III. Attorney’s fees
¶23. Finally, Mr. Russell challenges the award of $1,000 in attorney’s fees to Ms. Russell, claiming that she failed to establish her inability to pay her attorney. At the hearing, Ms. Russell presented a statement showing that she owed $2,500 in attorney’s fees. Counsel for Mr. Russell stipulated to the reasonableness of this amount, but did not stipulate to the appropriateness of awarding fees. Mr. Russell now argues the chancellor erred in awarding any attorney’s fees.
¶ 24. The question of attorney’s fees in a divorce action is a matter largely entrusted to the sound discretion of the trial court. Mizell v. Mizell, 708 So.2d 55, 65 (Miss.1998). The general rule is that if a *1066party is financially able to pay attorney fees then she should do so, though this is a matter which is entrusted to chancellor’s sound discretion. Anderson v. Anderson, 692 So.2d 65, 74 (Miss.1997). Moreover, the prevailing party in a contempt action may also recover attorney’s fees. Varner v. Varner, 666 So.2d 493, 498 (Miss.1995). Under a limited exception, attorney’s fees may be recovered by a party who gains enforcement of a previous support order even when no contempt is ordered. See Johnson v. Pogue, 716 So.2d 1123, 1135 (Miss.App.1998).
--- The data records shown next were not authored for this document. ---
/-- Where neither the run-on ends nor the state settles into another one, the restarted controller stands. -/
theorem softReset_of_still (p : Port)
    (hover : ¬((controlRestarted s).firing.state = .overrun ∧ (controlRestarted s).firing.overrun.isNone = true))
    (hsettle : settle (reported (controlRestarted s)) = reported (controlRestarted s)) :
    (softReset p s).firing = (reported (controlRestarted s)).firing ∧
      (softReset p s).valves = (reported (controlRestarted s)).valves := by
  have hreport : settleReport (controlRestarted s) = reported (controlRestarted s) := by
    rw [settleReport_eq]
    exact if_neg hover
  obtain ⟨hfiring, hvalves⟩ := softReset_firing p s
  rw [hfiring, hvalves, hreport, hsettle]
  exact ⟨rfl, rfl⟩

/-- A hold set that the reset fixes is in force after it, with the channels of before or of after the driver's reset. -/
theorem softReset_inForce (p : Port) (h : FixesHold s)
    (hfiring : (softReset p s).firing = (reported (controlRestarted s)).firing)
    (hvalves : (softReset p s).valves = (reported (controlRestarted s)).valves) :
    HoldInForce (softReset p s) (fun set =>
      FixedHold s.settings.firing.fallbackChannel s.valves.channels s.firing.diverter set ∨
        FixedHold s.settings.firing.fallbackChannel (softReset p s).valves.channels s.firing.diverter set)
      s.firing.diverter := by
  obtain ⟨y, hy⟩ := controlRestarted_from s
  have hfixes : FixesHold y := by rwa [FixesHold, hy.firing, hy.settings, ← FixesHold]
  obtain ⟨set, hset, hlatest, hchannels, hdiverter⟩ := restartController_inForce hfixes
  rw [hy.firing, hy.settings] at hchannels
  refine ⟨set, ?_, ?_, ?_, hdiverter.trans (by rw [hy.firing])⟩
  · rw [hfiring, ← hset, ← hy.controller]
    rfl
  · rw [hvalves, ← hlatest, ← hy.latest]
    rfl
  · rcases hy.channels with hbefore | hafter
    · exact .inl (hbefore ▸ hchannels)
    · refine .inr ?_
      have hsame : (softReset p s).valves.channels = y.valves.channels := by
        rw [hvalves, hafter]
        rfl
      rw [hsame]
      exact hchannels

/-- What the restarted controller shows, from what the state machine's own restart shows. -/
theorem controlRestarted_standing (s : State) : ∃ y, y.firing = s.firing ∧ y.settings = s.settings ∧
    (controlRestarted s).firing.standing = (restartFiring (clearFiring y)).firing.standing := by
  obtain ⟨y, hy⟩ := controlRestarted_from s
  exact ⟨y, hy.firing, hy.settings, by rw [hy.controller]; exact restartController_standing y⟩

theorem selection_ne_firing_of_minOff {n : Nat} (h : s.firing.minOff = some n) : selection s ≠ .firing := by
  intro hselected
  obtain ⟨-, -, hpermitted⟩ := (selection_eq_firing_iff s).1 hselected
  simp [permitted, h] at hpermitted

theorem runOn_targets (s : State) : (runOn s).firing.flowTarget = none ∧ (runOn s).firing.code = 0 := by
  rw [runOn_eq]
  split <;> exact ⟨rfl, rfl⟩
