-- ==== Sys2Proof/Certificates/Slice0/Obligations.lean ====
section
/-! DEFINITION. The statements for the provers. A docstring names the rule or section of spec/ a statement formalises,
and, where a clause rests on one of the spec's own decisions or on this model's choice, that decision or log entry.
Integer division by a positive number is the floor. -/

open Sys2Proof Sys2Proof.Machine Sys2Proof.Safety

/-- THE MODEL'S CHOICE, log entry 2: R19 gives no reset value for a port; the model starts every input port at zero and
`y` at zero. -/
def Obligations.ResetPortsHoldTheLoggedValues : Prop :=
  State.reset.op = 0 ∧ State.reset.a = 0 ∧ State.reset.b = 0 ∧ State.reset.c = 0 ∧ State.reset.y = 0

/-- R19, for the inputs the model chose in log entry 2: `y` is the function of R11 from the first moment. -/
def Obligations.ResetIsSettled : Prop :=
  Settled State.reset

/-- R13, R28: the operation performed is the one selected by the present value of `op`. The second clause says the same
of a word of the opcode table's numbering (log entries 4 and 11). -/
def Obligations.StepRunsTheSelectedOperation : Prop :=
  (∀ (s : State) (i : Instr), decode s.op = .ok i → step s = exec i s) ∧
  (∀ (s : State) (nbits w : Nat) (i : Instr), decodeTableWord nbits w = some i →
    step (s.withFetchWord nbits w) = exec i { s with op := encode i })

/-- 30_encoding.md table 2, row by row, and the remark that `op[4]` is 1 for exactly the constant generators among the
defined codes. The codes are decision D2 of the spec. -/
def Obligations.CodesDecodeAsTableTwo : Prop :=
  decode 0b00000#5 = .ok .pass ∧ decode 0b00001#5 = .ok .add ∧ decode 0b00010#5 = .ok .sub ∧
  decode 0b00011#5 = .ok .neg ∧ decode 0b00100#5 = .ok .mul ∧ decode 0b00101#5 = .ok .abs ∧
  decode 0b00110#5 = .ok .floor ∧ decode 0b00111#5 = .ok .ceil ∧ decode 0b01000#5 = .ok .min ∧
  decode 0b01001#5 = .ok .max ∧ decode 0b01010#5 = .ok .clamp ∧ decode 0b01011#5 = .ok .clamp01 ∧
  decode 0b10000#5 = .ok .zero ∧ decode 0b10001#5 = .ok .one ∧ decode 0b10010#5 = .ok .minusone ∧
  decode 0b10011#5 = .ok .maxvalue ∧ decode 0b10100#5 = .ok .minvalue ∧
  (∀ i : Instr, (encode i).getLsbD 4 = true ↔ operandClass i = .classN)

/-- R30: encoding and decoding agree in both directions, on the port and on a word of the opcode table. -/
def Obligations.EncodeAndDecodeAgree : Prop :=
  (∀ i : Instr, decode (encode i) = .ok i ∧ decodeTableWord 8 (encode i).toNat = some i) ∧
  (∀ (op : Code) (i : Instr), decode op = .ok i → op = encode i)

/-- 30_encoding.md section 3, decision D7 of the spec and log entry 5: the model refuses exactly the fifteen reserved
codes, by the code's own value, and nothing else. -/
def Obligations.ExactlyTheReservedCodesAreRefused : Prop :=
  (∀ s : State, step s = .refused (.reservedCode s.op) ↔
    (0x0C ≤ s.op.toNat ∧ s.op.toNat ≤ 0x0F) ∨ (0x15 ≤ s.op.toNat ∧ s.op.toNat ≤ 0x1F)) ∧
  (∀ (s : State) (r : Refusal), step s = .refused r → r = .reservedCode s.op)

/-- R3, R70, R74: every operation completes on every operand, whatever is on the ports, and nothing ever faults. -/
def Obligations.NoOperandValueStopsAnOperation : Prop :=
  (∀ (i : Instr) (s : State), ∃ v : Word, exec i s = .next { s with y := v }) ∧
  (∀ s : State, definedCode s.op = true → ∃ v : Word, step s = .next { s with y := v }) ∧
  (∀ (s : State) (f : Fault), step s ≠ .fault f)

/-- The frame of every operation (R9): the input ports are never driven by the block. -/
def Obligations.OperationsDriveOnlyTheResultPort : Prop :=
  ∀ (i : Instr) (s t : State), exec i s = .next t → t.op = s.op ∧ t.a = s.a ∧ t.b = s.b ∧ t.c = s.c

/-- R40. -/
def Obligations.ZeroGeneratesRawZero : Prop :=
  decode 0x10#5 = .ok .zero ∧
  (∀ s : State, exec .zero s = .next { s with y := 0x00000000#32 }) ∧
  value 0x00000000#32 = 0 ∧
  (∀ x : Word, addResult x 0x00000000#32 = x) ∧
  (∀ x : Word, s32 x < 0 → clamp01Result x = 0x00000000#32)

/-- R41. The clause on CEIL stays below its wrap, which is decision D11 and has its own statement. -/
def Obligations.OneGeneratesTheScaleFactor : Prop :=
  decode 0x11#5 = .ok .one ∧
  (∀ s : State, exec .one s = .next { s with y := 0x00010000#32 }) ∧
  s32 0x00010000#32 = Config.scale ∧ value 0x00010000#32 = 1 ∧
  (∀ x : Word, mulResult x 0x00010000#32 = x) ∧
  (∀ x : Word, u32 x % 65536 ≠ 0 → s32 x ≤ s32 0x7FFF0000#32 →
    s32 (ceilResult x) = s32 (floorResult x) + s32 0x00010000#32) ∧
  (∀ x : Word, 65536 < s32 x → clamp01Result x = 0x00010000#32)
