/-- Settles O30: MAX is the maximum of the readings, and the operand that MIN leaves. -/
theorem maxIsTheSignedMaximum : Obligations.MaxIsTheSignedMaximum := by
  unfold Obligations.MaxIsTheSignedMaximum
  have hvalue : ∀ a b, value (maxResult a b) = max (value a) (value b) := fun a b => by
    rcases le_total (s32 a) (s32 b) with h | h
    · rw [maxResult_of_le h, max_eq_right (value_le_value_iff.2 h)]
    · rw [maxResult_comm, maxResult_of_le h, max_eq_left (value_le_value_iff.2 h)]
  have hlaws : ∀ x, maxResult x x = x ∧ maxResult x maxWord = maxWord ∧ maxResult x minWord = x := fun x =>
    ⟨maxResult_of_le le_rfl, maxResult_of_le (s32_le_s32_maxWord x),
      (maxResult_comm _ _).trans (maxResult_of_le (s32_minWord_le x))⟩
  have hsum : ∀ a b, addResult (minResult a b) (maxResult a b) = addResult a b := fun a b => by
    rw [addResult_eq, addResult_eq, s32_minResult, s32_maxResult, min_add_max]
  exact ⟨rfl, exec_max, hvalue, by decide, by decide, maxResult_comm, hlaws,
    fun a b => (minResult_maxResult_pair a b).symm.imp And.right And.right, minResult_maxResult_pair, hsum,
    by decide⟩

/-- CLAMP leaves an operand between its bounds (R65). -/
theorem clampResult_of_mem {a b c : Word} (hlow : s32 b ≤ s32 a) (hhigh : s32 a ≤ s32 c) : clampResult a b c = a := by
  rw [← s32_inj, s32_clampResult, max_eq_left hlow, min_eq_left hhigh]

/-- The upper bound is applied last, so it wins over both others (R65, for crossed bounds decision D12). -/
theorem clampResult_of_upper {a b c : Word} (h : s32 c ≤ s32 a ∨ s32 c ≤ s32 b) : clampResult a b c = c := by
  rw [← s32_inj, s32_clampResult, min_eq_right (le_max_iff.2 h)]

/-- CLAMP lifts an operand to a lower bound that is not above the upper one (R65). -/
theorem clampResult_of_lower {a b c : Word} (hab : s32 a ≤ s32 b) (hbc : s32 b ≤ s32 c) : clampResult a b c = b := by
  rw [← s32_inj, s32_clampResult, max_eq_right hab, min_eq_left hbc]

/-- CLAMP answers one of its operands (R65). -/
theorem clampResult_mem (a b c : Word) : clampResult a b c = a ∨ clampResult a b c = b ∨ clampResult a b c = c := by
  by_cases hupper : s32 c ≤ s32 a ∨ s32 c ≤ s32 b
  · exact .inr (.inr (clampResult_of_upper hupper))
  · rcases le_total (s32 a) (s32 b) with hab | hba
    · exact .inr (.inl (clampResult_of_lower hab (by omega)))
    · exact .inl (clampResult_of_mem hba (by omega))

/-- Settles O31: by where the operand and the lower bound stand to the upper bound. -/
theorem clampAppliesTheLowerBoundFirst : Obligations.ClampAppliesTheLowerBoundFirst := by
  unfold Obligations.ClampAppliesTheLowerBoundFirst
  exact ⟨exec_clamp,
    fun a b c hbc => ⟨fun h => clampResult_of_lower h.le hbc, fun h => clampResult_of_upper (.inl h.le),
      clampResult_of_mem⟩,
    fun a b => clampResult_of_upper (.inr le_rfl), fun a b c h => clampResult_of_upper (.inr h.le), clampResult_mem,
    fun a => clampResult_of_mem (s32_minWord_le a) (s32_le_s32_maxWord a)⟩

/-- Flipping bit 31 turns the signed reading into the unsigned one, moved up by 2^31. -/
theorem u32_xor_minWord (x : Word) : u32 (x ^^^ minWord) = s32 x + 2147483648 := by
  have hlow : (x ^^^ minWord).toNat % 2 ^ 31 = x.toNat % 2 ^ 31 := by
    rw [BitVec.toNat_xor, Nat.xor_mod_two_pow]
    exact Nat.xor_zero _
  have htop : (x ^^^ minWord).toNat / 2 ^ 31 = x.toNat / 2 ^ 31 ^^^ 1 := by
    rw [BitVec.toNat_xor, Nat.xor_div_two_pow]
    rfl
  have hbounds := s32_bounds x
  have hread := u32_emod x
  have hlt := x.isLt
  rw [u32] at hread ⊢
  obtain hzero | hone : x.toNat / 2 ^ 31 = 0 ∨ x.toNat / 2 ^ 31 = 1 := by omega
  · rw [hzero, Nat.zero_xor] at htop
    omega
  · rw [hone, Nat.xor_self] at htop
    omega

/-- Settles O34: integers are totally ordered, and the reading decides the pattern. -/
theorem theComparisonIsATotalOrder : Obligations.TheComparisonIsATotalOrder := by
  unfold Obligations.TheComparisonIsATotalOrder
  refine ⟨fun x y => ?_, fun x => ⟨s32_minWord_le x, s32_le_s32_maxWord x⟩, fun x y => ?_, fun a b => ?_⟩
  · rw [← s32_inj]
    exact lt_trichotomy _ _
  · change _ ↔ u32 (x ^^^ minWord) < u32 (y ^^^ minWord)
    rw [u32_xor_minWord, u32_xor_minWord]
    omega
  · rw [← s32_inj, s32_minResult, Ne, ← s32_inj]
    omega

/-- Settles O39: the expansions of NEG and CLAMP are their definitions, and CLAMP01 is CLAMP between Zero and One. -/
theorem expansionsGiveTheSameResult : Obligations.ExpansionsGiveTheSameResult := by
  unfold Obligations.ExpansionsGiveTheSameResult
  have hneg : ∀ x, subResult zeroWord x = negResult x := fun x => by
    rw [subResult_eq, negResult_eq, s32_zeroWord, zero_sub]
  refine ⟨fun s x => ⟨negResult x, rfl, ?_⟩, fun s x lo hi => ⟨_, _, rfl, rfl, rfl⟩,
    fun s x => ⟨clamp01Result x, rfl, ?_⟩⟩
  · rw [← hneg]
    rfl
  · rw [clamp01Result_eq_clampResult]
    rfl

end Sys2Proof.Machine
end

section
/-! PROOFS. 42_multiply.md: MUL. The six steps are the model's `mulOfProduct`, the closed form of R56 says what they
amount to on the exact product, and every further fact is one about that closed form. -/

namespace Sys2Proof.Machine

open Sys2Proof.Safety

/-! ### The exact product (00_scope.md section 5) -/

/-- The exact product fits 64 bits. -/
theorem product_bmod (a b : Word) : (s32 a * s32 b).bmod (2 ^ 64) = s32 a * s32 b := by
  obtain ⟨hlow, hhigh⟩ := product_bounds a b
  rw [product] at hlow hhigh
  exact Int.bmod_eq_of_le (by omega) (by omega)

/-- The wrapping 64-bit product of the sign-extended operands is the exact one (R6). -/
theorem toInt_signExtend_mul (a b : Word) :
    (BitVec.signExtend 64 a * BitVec.signExtend 64 b).toInt = s32 a * s32 b := by
  rw [BitVec.toInt_mul, BitVec.toInt_signExtend_of_le (by decide), BitVec.toInt_signExtend_of_le (by decide)]
  exact product_bmod a b

/-- The exact product is not changed by narrowing to 64 bits (R6). -/
theorem toInt_bv64_product (a b : Word) : (bv64 (s32 a * s32 b)).toInt = s32 a * s32 b := by
  rw [bv64, BitVec.toInt_ofInt, product_bmod]

/-- Settles O20: the bounds of the exact product lie within 64 bits. -/
theorem theProductFitsSixtyFourBits : Obligations.TheProductFitsSixtyFourBits := by
  unfold Obligations.TheProductFitsSixtyFourBits
  refine ⟨fun a b => ?_, by decide, by decide⟩
  obtain ⟨hlow, hhigh⟩ := product_bounds a b
  exact ⟨hlow, hhigh, toInt_signExtend_mul a b, toInt_bv64_product a b, rfl⟩

/-! ### The steps, one by one -/

/-- A negative product out of range gives MaxValue (decision D9). -/
theorem mulOfProduct_of_neg_out {p : Int} (h : p < 0) (hcheck : upperBits p ≠ 0x1FFFF#17) :
    mulOfProduct p = maxWord := by
  rw [mulOfProduct, if_pos h, if_pos hcheck]
  rfl

/-- A negative product in range is corrected, shifted, rounded and cast (R55, decision D10). -/
theorem mulOfProduct_of_neg_in {p : Int} (h : p < 0) (hcheck : upperBits p = 0x1FFFF#17) :
    mulOfProduct p = bv32 (shiftAndRound (p - 1)) := by
  rw [mulOfProduct, if_pos h, if_neg (not_not.2 hcheck), narrow_eq]

/-- A non-negative product out of range gives MaxValue (R55). -/
theorem mulOfProduct_of_nonneg_out {p : Int} (h : 0 ≤ p) (hcheck : upperBits p ≠ 0#17) :
    mulOfProduct p = maxWord := by
  rw [mulOfProduct, if_neg (not_lt.2 h), if_pos hcheck]

/-- A non-negative product in range is shifted, rounded and cast (R55, decision D10). -/
theorem mulOfProduct_of_nonneg_in {p : Int} (h : 0 ≤ p) (hcheck : upperBits p = 0#17) :
    mulOfProduct p = bv32 (shiftAndRound p) := by
  rw [mulOfProduct, if_neg (not_lt.2 h), if_neg (not_not.2 hcheck), narrow_eq]

/-- The mask of bit 15 tests bit 15. -/
theorem and_mask15_ne_zero_iff (x : BitVec 64) : x &&& 0x8000#64 ≠ 0 ↔ x.getLsbD 15 = true := by
  have hmask : 0x8000#64 = BitVec.twoPow 64 15 := by decide
  have hne : BitVec.twoPow 64 15 ≠ 0 := by decide
  rw [hmask, BitVec.and_twoPow]
  split
  · next hbit => exact iff_of_true hne hbit
  · next hbit => exact iff_of_false (fun h => h rfl) hbit

/-- Steps 4 and 5 with the mask written out. -/
theorem shiftAndRound_eq_mask (q : Int) :
    shiftAndRound q = Int.fdiv q 65536 + (if bv64 q &&& 0x8000#64 ≠ 0 then 1 else 0) := by
  rw [shiftAndRound, Int.fdiv_eq_ediv_of_nonneg q (by decide),
    if_congr (and_mask15_ne_zero_iff (bv64 q)) rfl rfl]

/-- Settles O18: the branches of `mulOfProduct`, with the tie correction and the rounding bit as the rule writes them. -/
theorem mulCarriesOutTheSixSteps : Obligations.MulCarriesOutTheSixSteps := by
  unfold Obligations.MulCarriesOutTheSixSteps
  intro s prod upper q r
  have hr : shiftAndRound q = r := shiftAndRound_eq_mask q
  have hexec : ∀ {v}, mulOfProduct prod = v → exec .mul s = .next { s with y := v } := fun h => by
    rw [← h]
    rfl
  refine ⟨fun hneg hout => hexec (mulOfProduct_of_neg_out hneg hout), fun hneg hin => hexec ?_,
    fun hpos hout => hexec (mulOfProduct_of_nonneg_out hpos hout), fun hpos hin => hexec ?_⟩
  · have hq : q = prod - 1 := if_pos hneg
    rw [← hr, hq, mulOfProduct_of_neg_in hneg hin]
  · have hq : q = prod := if_neg (not_lt.2 hpos)
    rw [← hr, hq, mulOfProduct_of_nonneg_in hpos hin]

/-! ### The datapath of 64-bit vectors -/

/-- The arithmetic shift of a vector divides its signed reading, rounding down (G3). -/
theorem toInt_sshiftRight_eq_ediv (x : BitVec 64) (n : Nat) : (x.sshiftRight n).toInt = x.toInt / 2 ^ n := by
  rw [BitVec.toInt_sshiftRight, Int.shiftRight_eq_div_pow]
  norm_cast

/-- The low 32 bits of a 64-bit vector are its narrowed signed reading. -/
theorem setWidth_eq_bv32 (x : BitVec 64) : BitVec.setWidth 32 x = bv32 x.toInt :=
  (BitVec.signExtend_eq_setWidth_of_le x (by decide)).symm

/-- Bit 15 as a vector, low 32 bits. -/
theorem setWidth_bit15 (q : BitVec 64) :
    BitVec.setWidth 32 (BitVec.setWidth 64 (BitVec.extractLsb 15 15 q)) = bv32 (if q.getLsbD 15 then 1 else 0) := by
  have hbit : BitVec.extractLsb 15 15 q = BitVec.ofBool (q.getLsbD 15) := by
    ext i hi
    obtain rfl : i = 0 := by omega
    simp
  rw [hbit]
  cases q.getLsbD 15 <;> rfl

/-- Shifting a vector and adding its bit 15 is `shiftAndRound`, low 32 bits (R55). -/
theorem setWidth_shift_add_bit15 (q : BitVec 64) :
    BitVec.setWidth 32 (BitVec.sshiftRight q 16 + BitVec.setWidth 64 (BitVec.extractLsb 15 15 q)) =
      bv32 (shiftAndRound q.toInt) := by
  have hq : bv64 q.toInt = q := BitVec.ofInt_toInt
  rw [BitVec.setWidth_add _ _ (by decide), setWidth_eq_bv32 (q.sshiftRight 16), toInt_sshiftRight_eq_ediv,
    setWidth_bit15, shiftAndRound, hq]
  exact (BitVec.ofInt_add _ _).symm

/-- The range check of a negative product on vectors: the shift by 47 leaves -1 (reading (b)). -/
theorem sshiftRight_eq_allOnes_iff {p : BitVec 64} (h : p.toInt < 0) :
    p.sshiftRight 47 = BitVec.allOnes 64 ↔ upperBits p.toInt = 0x1FFFF#17 := by
  have hlow := BitVec.le_toInt p
  have hones : (BitVec.allOnes 64).toInt = -1 := by decide
  rw [upperBits_allOnes_iff (by omega) h, ← BitVec.toInt_inj, toInt_sshiftRight_eq_ediv, hones]
  omega

/-- The range check of a non-negative product on vectors: the shift by 47 leaves 0 (reading (b)). -/
theorem sshiftRight_eq_zero_iff {p : BitVec 64} (h : 0 ≤ p.toInt) :
    p.sshiftRight 47 = 0 ↔ upperBits p.toInt = 0#17 := by
  have hhigh := BitVec.toInt_lt (x := p)
  have hzero : (0 : BitVec 64).toInt = 0 := by decide
  rw [upperBits_zero_iff h (by omega), ← BitVec.toInt_inj, toInt_sshiftRight_eq_ediv, hzero]
  omega

/-- Decrementing a vector above the least decrements its signed reading. -/
theorem toInt_sub_one {p : BitVec 64} (h : -9223372036854775808 < p.toInt) : (p - 1).toInt = p.toInt - 1 := by
  have hhigh := BitVec.toInt_lt (x := p)
  have hone : (1 : BitVec 64).toInt = 1 := by decide
  rw [BitVec.toInt_sub, hone]
  exact Int.bmod_eq_of_le (by omega) (by omega)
¶ 25. As no contempt was found, in order for Ms. Russell to recover attorney’s fees she had to demonstrate her inability to pay. Ms. Russell testified that she works twenty-four hours a week, earning $7 per hour. Mr. Russell stated that his gross income is $3200 per month. However, Ms. Russell neither said that she was unable to pay nor was there a finding by the chancellor that she was unable to pay her attorney’s fees. We reverse and remand for further proceedings regarding this issue, which could consist of specific findings by the chancellor regarding ability to pay.
¶ 26. THE JUDGMENT OF THE JACKSON COUNTY CHANCERY COURT IS AFFIRMED IN PART, REVERSED AND RENDERED AS TO THE AWARD OF MEDICAL EXPENSES WHICH SHALL BE REDUCED BY $575, AND REVERSED AND REMANDED FOR FURTHER PROCEEDINGS REGARDING ATTORNEYS FEES. WE CORRECT THE JUDGMENT TO REFLECT THAT $75 IN UNPAID ALIMONY AND NOT $150 IS DUE. COSTS OF THIS APPEAL ARE TAXED ONE-HALF TO THE APPELLANT AND ONE-HALF TO THE APPEL-LEE.
BRIDGES, C.J., McMILLIN AND THOMAS, P.JJ., COLEMAN, DIAZ, HERRING, HINKEBEIN, KING, AND PAYNE, JJ., CONCUR.